[Collected data entries]
BEGIN
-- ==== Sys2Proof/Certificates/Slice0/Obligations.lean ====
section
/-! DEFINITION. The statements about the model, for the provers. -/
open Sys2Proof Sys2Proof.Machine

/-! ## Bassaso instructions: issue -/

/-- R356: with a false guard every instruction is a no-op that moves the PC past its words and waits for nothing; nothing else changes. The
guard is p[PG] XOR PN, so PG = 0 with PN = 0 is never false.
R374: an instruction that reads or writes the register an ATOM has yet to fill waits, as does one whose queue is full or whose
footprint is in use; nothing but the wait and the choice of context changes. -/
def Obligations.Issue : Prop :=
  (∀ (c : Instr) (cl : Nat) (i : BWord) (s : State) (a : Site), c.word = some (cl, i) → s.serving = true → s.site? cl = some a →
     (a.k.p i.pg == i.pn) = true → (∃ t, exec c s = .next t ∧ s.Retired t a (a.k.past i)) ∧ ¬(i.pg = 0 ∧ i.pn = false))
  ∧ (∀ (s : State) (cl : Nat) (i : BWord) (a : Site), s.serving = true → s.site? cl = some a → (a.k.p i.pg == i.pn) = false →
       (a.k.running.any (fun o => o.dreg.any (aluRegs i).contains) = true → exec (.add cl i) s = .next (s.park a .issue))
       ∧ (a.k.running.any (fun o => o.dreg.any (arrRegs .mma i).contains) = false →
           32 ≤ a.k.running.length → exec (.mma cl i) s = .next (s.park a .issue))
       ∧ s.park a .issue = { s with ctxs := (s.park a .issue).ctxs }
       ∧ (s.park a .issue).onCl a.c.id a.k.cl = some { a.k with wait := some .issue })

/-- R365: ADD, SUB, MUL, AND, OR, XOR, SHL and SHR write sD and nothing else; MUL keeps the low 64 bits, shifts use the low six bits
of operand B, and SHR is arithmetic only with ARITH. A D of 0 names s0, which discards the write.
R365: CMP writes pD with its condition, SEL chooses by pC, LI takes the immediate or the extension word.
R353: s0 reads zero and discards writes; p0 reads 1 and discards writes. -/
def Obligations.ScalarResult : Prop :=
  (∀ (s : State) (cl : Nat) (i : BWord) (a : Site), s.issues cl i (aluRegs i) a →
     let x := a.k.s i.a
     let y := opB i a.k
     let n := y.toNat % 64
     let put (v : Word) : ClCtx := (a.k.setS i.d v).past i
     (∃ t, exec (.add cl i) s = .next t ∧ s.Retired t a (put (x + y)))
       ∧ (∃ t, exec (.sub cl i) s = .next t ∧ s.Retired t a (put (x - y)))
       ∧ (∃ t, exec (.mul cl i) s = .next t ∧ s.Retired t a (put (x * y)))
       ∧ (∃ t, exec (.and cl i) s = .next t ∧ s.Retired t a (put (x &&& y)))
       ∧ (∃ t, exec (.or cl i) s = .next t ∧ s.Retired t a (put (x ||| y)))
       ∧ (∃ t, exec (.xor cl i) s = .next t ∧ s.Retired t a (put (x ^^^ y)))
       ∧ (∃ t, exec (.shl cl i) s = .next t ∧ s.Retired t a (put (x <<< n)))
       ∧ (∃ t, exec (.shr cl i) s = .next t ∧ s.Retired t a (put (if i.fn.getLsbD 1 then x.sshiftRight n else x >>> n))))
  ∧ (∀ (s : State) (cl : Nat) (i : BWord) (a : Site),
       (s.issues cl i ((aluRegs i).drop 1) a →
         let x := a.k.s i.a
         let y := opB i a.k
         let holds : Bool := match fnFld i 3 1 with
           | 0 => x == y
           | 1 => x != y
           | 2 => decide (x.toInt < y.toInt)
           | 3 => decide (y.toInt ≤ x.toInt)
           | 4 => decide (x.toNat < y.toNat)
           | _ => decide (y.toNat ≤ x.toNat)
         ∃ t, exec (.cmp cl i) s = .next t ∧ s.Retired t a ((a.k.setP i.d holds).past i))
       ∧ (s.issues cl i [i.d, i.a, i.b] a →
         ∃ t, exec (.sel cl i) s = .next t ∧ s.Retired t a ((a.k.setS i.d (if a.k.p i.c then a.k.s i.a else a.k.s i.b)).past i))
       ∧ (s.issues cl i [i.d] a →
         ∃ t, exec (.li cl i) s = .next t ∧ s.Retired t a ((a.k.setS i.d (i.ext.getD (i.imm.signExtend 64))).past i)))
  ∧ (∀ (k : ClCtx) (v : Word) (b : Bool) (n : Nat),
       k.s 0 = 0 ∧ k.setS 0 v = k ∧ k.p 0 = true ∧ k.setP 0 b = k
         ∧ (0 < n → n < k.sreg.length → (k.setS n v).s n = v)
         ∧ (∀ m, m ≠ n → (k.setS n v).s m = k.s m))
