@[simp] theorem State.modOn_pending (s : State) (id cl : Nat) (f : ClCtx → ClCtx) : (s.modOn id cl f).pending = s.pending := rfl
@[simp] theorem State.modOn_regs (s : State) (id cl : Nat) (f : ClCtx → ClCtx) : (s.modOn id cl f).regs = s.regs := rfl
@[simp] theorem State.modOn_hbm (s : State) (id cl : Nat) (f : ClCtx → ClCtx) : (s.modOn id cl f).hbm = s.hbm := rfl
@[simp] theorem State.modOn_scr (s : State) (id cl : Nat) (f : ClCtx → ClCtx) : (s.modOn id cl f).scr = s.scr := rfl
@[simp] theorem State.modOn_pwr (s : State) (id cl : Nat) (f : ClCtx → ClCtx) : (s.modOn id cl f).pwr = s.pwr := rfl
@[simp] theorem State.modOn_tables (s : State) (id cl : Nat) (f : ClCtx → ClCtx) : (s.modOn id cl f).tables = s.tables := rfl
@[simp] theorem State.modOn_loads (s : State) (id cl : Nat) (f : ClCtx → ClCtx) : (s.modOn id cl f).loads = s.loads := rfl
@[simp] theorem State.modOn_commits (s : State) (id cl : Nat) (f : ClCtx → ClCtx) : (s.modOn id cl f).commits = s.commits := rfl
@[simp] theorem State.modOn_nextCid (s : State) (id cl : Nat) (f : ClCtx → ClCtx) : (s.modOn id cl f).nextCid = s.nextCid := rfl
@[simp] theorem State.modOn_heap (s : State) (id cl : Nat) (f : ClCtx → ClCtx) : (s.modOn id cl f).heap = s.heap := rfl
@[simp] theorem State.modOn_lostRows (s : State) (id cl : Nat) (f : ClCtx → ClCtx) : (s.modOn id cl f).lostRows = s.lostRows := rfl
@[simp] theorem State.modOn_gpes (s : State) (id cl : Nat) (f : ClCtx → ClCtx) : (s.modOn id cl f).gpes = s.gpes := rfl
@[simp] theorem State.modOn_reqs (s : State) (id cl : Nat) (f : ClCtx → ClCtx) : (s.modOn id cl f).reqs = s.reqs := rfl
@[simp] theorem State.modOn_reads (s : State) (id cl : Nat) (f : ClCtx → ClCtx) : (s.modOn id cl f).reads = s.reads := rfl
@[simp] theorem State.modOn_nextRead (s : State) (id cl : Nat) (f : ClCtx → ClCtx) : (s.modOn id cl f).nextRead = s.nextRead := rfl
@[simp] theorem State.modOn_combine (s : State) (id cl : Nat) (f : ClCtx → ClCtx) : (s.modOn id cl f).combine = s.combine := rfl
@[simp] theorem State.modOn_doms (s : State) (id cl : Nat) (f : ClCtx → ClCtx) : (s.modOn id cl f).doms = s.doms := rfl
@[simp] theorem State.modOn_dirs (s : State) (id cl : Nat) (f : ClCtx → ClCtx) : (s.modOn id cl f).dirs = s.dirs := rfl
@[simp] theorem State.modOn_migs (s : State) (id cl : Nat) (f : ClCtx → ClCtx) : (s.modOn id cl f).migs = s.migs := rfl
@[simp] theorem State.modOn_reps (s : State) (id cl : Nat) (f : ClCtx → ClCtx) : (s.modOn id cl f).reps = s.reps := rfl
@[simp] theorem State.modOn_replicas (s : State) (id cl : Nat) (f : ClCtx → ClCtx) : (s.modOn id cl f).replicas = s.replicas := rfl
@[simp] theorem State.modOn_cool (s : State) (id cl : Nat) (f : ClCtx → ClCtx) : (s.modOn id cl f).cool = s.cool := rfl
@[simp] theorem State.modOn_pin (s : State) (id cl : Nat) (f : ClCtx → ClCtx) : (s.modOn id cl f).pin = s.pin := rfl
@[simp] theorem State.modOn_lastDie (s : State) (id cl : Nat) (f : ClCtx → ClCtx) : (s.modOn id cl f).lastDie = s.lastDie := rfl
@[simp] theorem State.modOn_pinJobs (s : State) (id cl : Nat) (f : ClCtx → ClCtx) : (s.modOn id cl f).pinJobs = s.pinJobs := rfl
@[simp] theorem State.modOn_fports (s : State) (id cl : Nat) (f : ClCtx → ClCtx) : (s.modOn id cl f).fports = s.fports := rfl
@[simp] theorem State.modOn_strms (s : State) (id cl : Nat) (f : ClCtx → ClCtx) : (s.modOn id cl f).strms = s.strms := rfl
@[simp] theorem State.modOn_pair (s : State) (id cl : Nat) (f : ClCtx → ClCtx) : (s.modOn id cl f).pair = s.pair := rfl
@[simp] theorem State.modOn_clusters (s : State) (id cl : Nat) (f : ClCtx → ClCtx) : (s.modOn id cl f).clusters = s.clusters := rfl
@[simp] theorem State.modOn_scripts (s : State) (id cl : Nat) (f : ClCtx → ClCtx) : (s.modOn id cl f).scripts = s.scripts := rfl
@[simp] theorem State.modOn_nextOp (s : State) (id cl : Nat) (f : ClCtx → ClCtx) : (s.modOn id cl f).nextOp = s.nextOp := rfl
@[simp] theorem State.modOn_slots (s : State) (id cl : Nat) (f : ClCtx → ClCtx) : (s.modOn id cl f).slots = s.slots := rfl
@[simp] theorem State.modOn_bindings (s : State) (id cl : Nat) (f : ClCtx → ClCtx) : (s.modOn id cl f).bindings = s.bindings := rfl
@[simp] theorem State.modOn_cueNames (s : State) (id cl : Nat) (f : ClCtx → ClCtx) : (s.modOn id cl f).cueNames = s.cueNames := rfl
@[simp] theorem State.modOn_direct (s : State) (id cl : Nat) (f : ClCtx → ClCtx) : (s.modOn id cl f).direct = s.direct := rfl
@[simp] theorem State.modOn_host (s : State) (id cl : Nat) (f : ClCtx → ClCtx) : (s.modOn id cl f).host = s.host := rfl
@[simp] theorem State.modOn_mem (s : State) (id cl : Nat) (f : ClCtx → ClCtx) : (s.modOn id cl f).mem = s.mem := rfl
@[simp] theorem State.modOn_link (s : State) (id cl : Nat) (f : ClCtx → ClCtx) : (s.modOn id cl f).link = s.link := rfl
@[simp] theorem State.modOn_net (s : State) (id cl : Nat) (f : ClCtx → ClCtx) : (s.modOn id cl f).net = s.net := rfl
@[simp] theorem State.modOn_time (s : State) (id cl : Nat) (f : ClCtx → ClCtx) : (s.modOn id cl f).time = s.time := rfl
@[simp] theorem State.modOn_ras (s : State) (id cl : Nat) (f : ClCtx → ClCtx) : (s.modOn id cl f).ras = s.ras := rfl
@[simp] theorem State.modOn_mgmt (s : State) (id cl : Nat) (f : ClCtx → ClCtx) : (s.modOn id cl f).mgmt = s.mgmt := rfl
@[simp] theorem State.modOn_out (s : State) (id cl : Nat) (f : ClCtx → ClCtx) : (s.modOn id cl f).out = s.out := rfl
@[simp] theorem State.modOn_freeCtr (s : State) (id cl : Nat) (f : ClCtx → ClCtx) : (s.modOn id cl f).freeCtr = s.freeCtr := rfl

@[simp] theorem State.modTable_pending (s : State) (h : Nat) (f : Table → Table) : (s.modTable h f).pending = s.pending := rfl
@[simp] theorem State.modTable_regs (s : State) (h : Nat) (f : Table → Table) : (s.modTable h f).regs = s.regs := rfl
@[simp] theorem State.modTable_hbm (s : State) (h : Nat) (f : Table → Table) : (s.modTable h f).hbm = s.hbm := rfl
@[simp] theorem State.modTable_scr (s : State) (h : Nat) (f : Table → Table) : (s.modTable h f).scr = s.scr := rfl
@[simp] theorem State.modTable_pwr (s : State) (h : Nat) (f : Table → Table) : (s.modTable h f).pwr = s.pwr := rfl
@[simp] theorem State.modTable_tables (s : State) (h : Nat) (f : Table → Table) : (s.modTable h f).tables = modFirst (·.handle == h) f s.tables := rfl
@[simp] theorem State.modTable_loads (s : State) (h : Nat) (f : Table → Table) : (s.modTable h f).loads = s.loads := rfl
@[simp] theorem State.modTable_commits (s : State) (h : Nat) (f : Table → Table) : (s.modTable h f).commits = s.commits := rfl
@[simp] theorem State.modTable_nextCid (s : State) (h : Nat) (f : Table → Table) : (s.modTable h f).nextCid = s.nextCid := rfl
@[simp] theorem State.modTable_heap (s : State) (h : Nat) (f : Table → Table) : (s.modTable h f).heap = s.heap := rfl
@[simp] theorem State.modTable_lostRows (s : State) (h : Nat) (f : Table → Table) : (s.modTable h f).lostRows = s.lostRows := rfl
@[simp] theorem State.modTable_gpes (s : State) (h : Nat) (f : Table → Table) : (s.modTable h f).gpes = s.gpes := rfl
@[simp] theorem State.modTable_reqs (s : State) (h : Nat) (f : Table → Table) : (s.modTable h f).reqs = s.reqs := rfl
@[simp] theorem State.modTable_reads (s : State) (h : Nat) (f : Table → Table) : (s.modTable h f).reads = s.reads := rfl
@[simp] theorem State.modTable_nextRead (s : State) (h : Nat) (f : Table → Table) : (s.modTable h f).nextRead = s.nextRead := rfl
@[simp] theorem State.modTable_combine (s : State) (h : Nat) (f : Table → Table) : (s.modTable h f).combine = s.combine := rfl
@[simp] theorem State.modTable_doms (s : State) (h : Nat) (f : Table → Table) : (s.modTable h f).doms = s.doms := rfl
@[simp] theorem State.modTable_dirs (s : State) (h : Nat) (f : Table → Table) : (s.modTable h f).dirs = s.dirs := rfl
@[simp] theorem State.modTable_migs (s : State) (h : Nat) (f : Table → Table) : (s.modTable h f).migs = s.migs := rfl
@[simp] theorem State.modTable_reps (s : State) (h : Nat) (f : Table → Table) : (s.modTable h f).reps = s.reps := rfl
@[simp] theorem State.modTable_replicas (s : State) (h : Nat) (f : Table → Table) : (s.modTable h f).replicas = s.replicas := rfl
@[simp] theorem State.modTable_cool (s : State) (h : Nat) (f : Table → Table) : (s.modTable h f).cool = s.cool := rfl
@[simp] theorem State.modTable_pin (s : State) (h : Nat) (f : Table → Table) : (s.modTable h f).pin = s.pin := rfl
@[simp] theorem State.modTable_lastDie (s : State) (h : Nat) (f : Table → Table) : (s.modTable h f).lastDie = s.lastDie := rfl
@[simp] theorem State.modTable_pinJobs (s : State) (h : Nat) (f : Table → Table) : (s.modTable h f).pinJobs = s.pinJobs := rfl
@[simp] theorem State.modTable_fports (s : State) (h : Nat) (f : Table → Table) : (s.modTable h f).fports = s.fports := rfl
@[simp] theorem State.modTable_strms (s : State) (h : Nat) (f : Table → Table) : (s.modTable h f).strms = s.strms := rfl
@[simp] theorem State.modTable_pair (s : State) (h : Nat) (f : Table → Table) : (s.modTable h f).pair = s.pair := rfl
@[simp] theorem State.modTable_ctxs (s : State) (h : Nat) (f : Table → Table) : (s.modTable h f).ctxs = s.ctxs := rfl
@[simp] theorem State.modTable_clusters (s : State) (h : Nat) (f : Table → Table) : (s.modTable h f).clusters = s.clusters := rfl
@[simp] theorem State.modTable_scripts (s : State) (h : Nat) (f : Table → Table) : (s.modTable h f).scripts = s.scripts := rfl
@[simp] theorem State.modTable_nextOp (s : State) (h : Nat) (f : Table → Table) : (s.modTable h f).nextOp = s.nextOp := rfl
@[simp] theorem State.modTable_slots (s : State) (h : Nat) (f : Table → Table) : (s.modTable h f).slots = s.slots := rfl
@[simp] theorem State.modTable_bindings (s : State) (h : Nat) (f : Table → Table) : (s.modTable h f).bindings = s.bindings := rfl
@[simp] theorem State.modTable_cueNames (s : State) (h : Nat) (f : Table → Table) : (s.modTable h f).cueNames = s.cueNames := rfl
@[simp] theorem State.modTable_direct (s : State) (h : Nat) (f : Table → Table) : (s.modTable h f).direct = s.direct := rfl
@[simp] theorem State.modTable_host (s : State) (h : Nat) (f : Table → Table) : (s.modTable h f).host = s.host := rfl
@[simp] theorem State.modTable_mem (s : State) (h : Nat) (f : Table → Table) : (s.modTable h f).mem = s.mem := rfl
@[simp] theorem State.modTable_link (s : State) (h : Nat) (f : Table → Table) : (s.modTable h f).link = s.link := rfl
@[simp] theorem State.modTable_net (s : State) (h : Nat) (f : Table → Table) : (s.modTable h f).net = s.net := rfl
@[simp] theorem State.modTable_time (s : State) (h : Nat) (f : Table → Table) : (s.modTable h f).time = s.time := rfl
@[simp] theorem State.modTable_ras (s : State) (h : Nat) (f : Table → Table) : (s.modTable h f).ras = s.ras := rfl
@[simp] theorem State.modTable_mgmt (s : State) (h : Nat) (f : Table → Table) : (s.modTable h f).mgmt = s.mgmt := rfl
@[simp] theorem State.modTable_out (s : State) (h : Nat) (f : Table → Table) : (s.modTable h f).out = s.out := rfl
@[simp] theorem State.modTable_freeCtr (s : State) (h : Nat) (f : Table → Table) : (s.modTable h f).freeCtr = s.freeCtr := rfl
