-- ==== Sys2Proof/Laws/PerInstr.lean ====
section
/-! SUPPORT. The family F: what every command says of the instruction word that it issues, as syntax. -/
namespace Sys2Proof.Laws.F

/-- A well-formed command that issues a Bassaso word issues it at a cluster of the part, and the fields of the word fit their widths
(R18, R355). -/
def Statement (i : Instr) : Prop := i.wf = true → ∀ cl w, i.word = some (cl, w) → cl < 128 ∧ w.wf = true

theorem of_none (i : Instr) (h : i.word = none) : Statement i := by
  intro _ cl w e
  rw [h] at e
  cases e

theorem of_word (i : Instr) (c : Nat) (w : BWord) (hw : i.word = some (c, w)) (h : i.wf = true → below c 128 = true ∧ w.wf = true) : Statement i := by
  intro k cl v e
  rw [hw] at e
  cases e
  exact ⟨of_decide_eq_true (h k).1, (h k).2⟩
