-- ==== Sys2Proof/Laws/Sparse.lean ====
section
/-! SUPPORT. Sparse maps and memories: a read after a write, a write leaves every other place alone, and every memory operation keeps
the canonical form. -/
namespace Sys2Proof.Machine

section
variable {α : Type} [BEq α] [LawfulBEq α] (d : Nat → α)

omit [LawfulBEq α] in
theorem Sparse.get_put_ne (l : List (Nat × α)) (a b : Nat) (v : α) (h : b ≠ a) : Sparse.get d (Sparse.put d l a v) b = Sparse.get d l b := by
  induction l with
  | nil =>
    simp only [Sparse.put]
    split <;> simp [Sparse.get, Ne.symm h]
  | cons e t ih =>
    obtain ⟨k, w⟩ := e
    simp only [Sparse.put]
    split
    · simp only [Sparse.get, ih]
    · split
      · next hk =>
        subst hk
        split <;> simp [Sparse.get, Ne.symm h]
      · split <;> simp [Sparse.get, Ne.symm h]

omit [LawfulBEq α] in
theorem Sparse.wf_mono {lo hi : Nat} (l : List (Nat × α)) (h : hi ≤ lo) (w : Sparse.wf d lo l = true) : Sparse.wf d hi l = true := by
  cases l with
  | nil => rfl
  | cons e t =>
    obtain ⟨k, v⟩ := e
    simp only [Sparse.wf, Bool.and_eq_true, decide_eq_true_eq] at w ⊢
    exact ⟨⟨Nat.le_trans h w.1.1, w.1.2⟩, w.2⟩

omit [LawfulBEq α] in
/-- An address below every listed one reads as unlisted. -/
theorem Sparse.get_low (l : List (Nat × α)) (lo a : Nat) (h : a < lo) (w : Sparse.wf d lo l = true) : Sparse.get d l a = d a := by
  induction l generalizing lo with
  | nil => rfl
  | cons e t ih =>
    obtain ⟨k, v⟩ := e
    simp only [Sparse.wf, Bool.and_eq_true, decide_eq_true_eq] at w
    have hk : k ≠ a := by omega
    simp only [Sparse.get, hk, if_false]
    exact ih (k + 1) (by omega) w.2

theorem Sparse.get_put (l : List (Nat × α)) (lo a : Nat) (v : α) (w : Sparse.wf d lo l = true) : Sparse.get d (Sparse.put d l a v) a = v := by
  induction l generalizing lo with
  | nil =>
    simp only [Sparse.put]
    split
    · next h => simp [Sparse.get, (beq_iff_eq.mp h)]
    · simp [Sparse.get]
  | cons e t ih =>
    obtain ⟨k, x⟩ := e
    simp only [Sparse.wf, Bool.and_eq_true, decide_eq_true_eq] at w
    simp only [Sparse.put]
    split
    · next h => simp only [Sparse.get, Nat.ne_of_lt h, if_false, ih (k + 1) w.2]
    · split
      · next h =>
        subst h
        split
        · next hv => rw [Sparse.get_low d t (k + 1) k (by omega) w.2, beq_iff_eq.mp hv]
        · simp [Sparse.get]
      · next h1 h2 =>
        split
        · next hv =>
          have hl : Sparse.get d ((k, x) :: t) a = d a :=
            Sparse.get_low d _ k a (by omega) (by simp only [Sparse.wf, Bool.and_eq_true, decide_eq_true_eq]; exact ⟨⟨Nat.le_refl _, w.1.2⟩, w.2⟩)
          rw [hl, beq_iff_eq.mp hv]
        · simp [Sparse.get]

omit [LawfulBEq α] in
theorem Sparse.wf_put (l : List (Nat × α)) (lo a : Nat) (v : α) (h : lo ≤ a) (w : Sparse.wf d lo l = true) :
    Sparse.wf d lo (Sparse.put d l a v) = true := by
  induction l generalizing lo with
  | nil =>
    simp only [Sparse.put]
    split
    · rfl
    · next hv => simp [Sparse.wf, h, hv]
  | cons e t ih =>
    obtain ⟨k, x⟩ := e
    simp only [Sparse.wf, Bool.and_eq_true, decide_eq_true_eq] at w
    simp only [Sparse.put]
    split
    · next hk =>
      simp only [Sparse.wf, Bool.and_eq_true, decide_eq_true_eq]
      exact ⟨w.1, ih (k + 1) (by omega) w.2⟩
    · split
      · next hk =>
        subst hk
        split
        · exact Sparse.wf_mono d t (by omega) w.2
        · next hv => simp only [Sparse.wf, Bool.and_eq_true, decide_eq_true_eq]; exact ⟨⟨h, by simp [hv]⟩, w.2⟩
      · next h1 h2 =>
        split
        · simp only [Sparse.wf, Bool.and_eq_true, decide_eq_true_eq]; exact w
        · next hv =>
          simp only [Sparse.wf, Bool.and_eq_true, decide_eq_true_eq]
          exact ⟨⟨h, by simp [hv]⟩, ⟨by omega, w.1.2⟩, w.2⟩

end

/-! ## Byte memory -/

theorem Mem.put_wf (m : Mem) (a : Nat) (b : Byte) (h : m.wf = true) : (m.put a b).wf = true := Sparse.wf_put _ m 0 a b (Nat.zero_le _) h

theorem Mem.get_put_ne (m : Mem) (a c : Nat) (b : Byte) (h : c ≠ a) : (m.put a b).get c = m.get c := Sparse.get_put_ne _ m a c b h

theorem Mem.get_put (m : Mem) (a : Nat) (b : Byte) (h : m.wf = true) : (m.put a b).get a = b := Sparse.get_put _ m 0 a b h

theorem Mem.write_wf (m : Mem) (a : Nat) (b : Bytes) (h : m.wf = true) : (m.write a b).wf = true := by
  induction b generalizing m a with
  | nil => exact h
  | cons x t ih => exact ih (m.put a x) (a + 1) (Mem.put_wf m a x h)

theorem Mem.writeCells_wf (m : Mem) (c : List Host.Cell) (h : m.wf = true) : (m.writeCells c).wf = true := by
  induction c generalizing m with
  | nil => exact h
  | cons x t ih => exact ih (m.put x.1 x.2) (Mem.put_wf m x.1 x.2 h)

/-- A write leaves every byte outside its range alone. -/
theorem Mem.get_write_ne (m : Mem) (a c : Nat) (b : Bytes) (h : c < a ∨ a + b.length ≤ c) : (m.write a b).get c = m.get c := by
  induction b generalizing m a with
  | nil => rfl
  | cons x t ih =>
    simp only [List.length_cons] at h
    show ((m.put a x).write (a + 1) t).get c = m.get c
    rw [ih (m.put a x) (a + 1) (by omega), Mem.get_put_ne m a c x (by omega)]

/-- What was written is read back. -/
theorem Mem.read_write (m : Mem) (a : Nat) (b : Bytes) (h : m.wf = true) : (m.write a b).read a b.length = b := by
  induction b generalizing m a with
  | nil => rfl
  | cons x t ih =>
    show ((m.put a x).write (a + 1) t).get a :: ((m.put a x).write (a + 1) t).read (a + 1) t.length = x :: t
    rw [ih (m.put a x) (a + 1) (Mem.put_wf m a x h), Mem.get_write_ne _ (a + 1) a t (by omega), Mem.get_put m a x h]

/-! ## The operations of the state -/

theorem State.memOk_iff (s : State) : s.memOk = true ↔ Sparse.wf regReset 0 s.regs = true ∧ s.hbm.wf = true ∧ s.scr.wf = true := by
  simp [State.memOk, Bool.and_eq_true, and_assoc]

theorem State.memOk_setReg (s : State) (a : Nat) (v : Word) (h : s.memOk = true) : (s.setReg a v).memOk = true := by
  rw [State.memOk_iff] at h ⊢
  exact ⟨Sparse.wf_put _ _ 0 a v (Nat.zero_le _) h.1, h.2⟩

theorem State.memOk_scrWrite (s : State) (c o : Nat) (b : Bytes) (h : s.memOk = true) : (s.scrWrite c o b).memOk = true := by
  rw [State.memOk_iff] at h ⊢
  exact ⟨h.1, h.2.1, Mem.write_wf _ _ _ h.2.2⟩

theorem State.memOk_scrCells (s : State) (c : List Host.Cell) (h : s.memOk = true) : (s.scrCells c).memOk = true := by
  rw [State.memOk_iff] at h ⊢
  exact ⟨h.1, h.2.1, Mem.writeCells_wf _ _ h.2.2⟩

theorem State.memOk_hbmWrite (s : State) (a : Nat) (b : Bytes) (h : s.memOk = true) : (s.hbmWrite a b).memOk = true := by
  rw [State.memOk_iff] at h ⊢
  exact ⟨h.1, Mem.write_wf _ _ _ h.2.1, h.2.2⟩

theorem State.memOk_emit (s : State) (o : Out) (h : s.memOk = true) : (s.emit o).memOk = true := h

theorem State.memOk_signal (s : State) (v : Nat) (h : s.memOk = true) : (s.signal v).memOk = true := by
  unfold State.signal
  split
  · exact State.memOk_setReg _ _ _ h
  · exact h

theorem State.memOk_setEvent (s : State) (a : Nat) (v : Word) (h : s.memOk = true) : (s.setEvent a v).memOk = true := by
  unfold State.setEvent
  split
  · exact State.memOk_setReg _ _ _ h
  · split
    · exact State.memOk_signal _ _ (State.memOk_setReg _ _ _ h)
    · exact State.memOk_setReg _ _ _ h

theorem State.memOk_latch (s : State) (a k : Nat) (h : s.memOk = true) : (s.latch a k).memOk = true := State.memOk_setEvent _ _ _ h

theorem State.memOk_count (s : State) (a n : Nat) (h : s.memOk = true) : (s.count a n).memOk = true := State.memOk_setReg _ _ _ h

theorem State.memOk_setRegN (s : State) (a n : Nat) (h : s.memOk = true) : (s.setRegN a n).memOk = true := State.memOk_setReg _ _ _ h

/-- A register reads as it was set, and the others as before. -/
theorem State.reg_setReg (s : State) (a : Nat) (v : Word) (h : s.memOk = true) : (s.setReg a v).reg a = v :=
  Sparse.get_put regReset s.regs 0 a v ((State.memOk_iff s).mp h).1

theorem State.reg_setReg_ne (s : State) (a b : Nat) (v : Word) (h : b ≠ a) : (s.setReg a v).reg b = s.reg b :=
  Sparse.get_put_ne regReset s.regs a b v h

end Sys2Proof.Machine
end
END
TRY IT:
From the line holding "else changes. The" to the line holding "(a.k.p i.pg == i.pn) = true", inclusive, restate each line above exactly as written.

WRITTEN ANSWER:
/-- R356: with a false guard every instruction is a no-op that moves the PC past its words and waits for nothing; nothing else changes. The
guard is p[PG] XOR PN, so PG = 0 with PN = 0 is never false.
R374: an instruction that reads or writes the register an ATOM has yet to fill waits, as does one whose queue is full or whose
footprint is in use; nothing but the wait and the choice of context changes. -/
def Obligations.Issue : Prop :=
  (∀ (c : Instr) (cl : Nat) (i : BWord) (s : State) (a : Site), c.word = some (cl, i) → s.serving = true → s.site? cl = some a →
     (a.k.p i.pg == i.pn) = true → (∃ t, exec c s = .next t ∧ s.Retired t a (a.k.past i)) ∧ ¬(i.pg = 0 ∧ i.pn = false))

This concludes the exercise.